**About this task:**
Every line from the start of the records below to the line containing "if above &&" should be retyped exactly, that line included, and no others.

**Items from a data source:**
***
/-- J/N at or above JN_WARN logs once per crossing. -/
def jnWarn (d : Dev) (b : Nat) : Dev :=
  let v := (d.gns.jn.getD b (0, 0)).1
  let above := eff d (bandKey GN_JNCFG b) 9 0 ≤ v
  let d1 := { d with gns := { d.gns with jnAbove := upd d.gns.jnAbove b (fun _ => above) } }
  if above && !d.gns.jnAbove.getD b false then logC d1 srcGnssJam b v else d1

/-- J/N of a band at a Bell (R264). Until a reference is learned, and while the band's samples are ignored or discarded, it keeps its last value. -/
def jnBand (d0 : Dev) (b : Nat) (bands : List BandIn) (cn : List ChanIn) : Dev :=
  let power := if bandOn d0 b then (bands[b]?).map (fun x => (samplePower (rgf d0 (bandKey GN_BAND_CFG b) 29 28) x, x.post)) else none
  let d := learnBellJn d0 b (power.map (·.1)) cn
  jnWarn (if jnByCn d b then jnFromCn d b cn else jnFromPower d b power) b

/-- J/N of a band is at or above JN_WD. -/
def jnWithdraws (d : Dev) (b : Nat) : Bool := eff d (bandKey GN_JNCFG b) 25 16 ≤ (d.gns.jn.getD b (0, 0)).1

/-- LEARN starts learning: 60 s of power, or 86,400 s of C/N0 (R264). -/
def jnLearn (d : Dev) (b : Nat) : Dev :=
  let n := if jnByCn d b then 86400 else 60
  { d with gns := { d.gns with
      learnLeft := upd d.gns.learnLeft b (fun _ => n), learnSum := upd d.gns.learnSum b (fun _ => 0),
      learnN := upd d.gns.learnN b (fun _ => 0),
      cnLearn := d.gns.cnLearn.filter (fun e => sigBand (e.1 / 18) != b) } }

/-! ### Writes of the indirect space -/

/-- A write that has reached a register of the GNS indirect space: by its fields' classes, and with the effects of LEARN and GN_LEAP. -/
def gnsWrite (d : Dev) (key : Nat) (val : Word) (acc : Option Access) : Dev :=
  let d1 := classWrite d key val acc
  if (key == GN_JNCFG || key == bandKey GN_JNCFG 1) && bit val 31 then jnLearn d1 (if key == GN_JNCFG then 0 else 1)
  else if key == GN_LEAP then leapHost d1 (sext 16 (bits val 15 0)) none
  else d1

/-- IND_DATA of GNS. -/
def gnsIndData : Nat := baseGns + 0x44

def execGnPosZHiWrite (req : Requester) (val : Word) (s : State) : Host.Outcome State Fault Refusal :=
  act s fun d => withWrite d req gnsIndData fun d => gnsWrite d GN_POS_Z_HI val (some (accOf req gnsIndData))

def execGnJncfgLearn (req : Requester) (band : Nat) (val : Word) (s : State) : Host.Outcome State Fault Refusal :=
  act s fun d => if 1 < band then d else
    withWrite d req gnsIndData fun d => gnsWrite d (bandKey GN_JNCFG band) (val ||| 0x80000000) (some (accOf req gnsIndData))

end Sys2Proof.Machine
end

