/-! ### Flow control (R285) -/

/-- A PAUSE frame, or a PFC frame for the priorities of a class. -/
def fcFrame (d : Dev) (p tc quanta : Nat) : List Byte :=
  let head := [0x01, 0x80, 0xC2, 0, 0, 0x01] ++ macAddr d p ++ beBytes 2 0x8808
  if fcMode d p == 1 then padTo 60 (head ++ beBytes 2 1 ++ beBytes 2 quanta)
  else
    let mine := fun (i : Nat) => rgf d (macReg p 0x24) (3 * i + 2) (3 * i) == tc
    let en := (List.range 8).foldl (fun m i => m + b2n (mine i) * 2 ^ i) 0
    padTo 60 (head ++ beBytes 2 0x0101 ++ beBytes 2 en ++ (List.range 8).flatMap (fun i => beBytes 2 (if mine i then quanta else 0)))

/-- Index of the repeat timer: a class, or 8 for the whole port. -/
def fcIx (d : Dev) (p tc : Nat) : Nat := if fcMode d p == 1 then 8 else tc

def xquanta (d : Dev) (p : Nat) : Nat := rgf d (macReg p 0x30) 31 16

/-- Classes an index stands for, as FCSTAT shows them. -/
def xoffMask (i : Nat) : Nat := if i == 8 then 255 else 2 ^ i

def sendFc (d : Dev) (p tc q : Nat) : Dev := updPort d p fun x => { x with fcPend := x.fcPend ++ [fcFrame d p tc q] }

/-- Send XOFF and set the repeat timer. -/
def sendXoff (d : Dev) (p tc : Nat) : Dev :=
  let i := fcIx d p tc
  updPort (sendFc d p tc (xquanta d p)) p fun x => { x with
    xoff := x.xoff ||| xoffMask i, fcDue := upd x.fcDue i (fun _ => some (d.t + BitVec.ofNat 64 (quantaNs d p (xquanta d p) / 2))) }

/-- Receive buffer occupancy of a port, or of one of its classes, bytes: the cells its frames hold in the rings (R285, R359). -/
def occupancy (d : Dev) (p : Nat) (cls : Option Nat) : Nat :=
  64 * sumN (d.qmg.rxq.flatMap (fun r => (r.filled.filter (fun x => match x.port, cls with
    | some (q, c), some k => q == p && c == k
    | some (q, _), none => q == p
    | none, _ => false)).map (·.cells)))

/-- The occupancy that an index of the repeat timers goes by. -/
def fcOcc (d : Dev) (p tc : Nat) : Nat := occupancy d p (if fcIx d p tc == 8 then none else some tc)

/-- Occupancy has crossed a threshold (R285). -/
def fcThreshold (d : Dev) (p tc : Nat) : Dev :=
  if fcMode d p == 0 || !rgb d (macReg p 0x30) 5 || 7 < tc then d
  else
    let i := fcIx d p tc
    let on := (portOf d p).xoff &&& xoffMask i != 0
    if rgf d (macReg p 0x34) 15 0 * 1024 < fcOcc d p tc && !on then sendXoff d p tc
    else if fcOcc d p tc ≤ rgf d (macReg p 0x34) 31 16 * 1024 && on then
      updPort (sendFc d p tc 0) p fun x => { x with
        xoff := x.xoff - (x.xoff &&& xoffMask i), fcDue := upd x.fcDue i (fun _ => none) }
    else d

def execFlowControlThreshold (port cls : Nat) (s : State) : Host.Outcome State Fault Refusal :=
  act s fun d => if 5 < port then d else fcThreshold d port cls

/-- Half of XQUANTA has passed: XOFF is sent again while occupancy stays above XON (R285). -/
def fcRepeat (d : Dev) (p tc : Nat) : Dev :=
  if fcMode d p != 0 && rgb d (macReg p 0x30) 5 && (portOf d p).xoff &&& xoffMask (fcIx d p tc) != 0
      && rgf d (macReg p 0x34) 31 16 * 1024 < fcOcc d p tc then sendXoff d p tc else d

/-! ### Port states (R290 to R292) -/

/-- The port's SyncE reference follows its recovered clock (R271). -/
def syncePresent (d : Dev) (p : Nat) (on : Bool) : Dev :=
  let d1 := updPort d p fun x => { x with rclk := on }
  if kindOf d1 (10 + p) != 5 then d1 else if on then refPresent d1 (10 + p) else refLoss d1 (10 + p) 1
***
**Response:**
/-- J/N at or above JN_WARN logs once per crossing. -/
def jnWarn (d : Dev) (b : Nat) : Dev :=
  let v := (d.gns.jn.getD b (0, 0)).1
  let above := eff d (bandKey GN_JNCFG b) 9 0 ≤ v
  let d1 := { d with gns := { d.gns with jnAbove := upd d.gns.jnAbove b (fun _ => above) } }
  if above && !d.gns.jnAbove.getD b false then logC d1 srcGnssJam b v else d1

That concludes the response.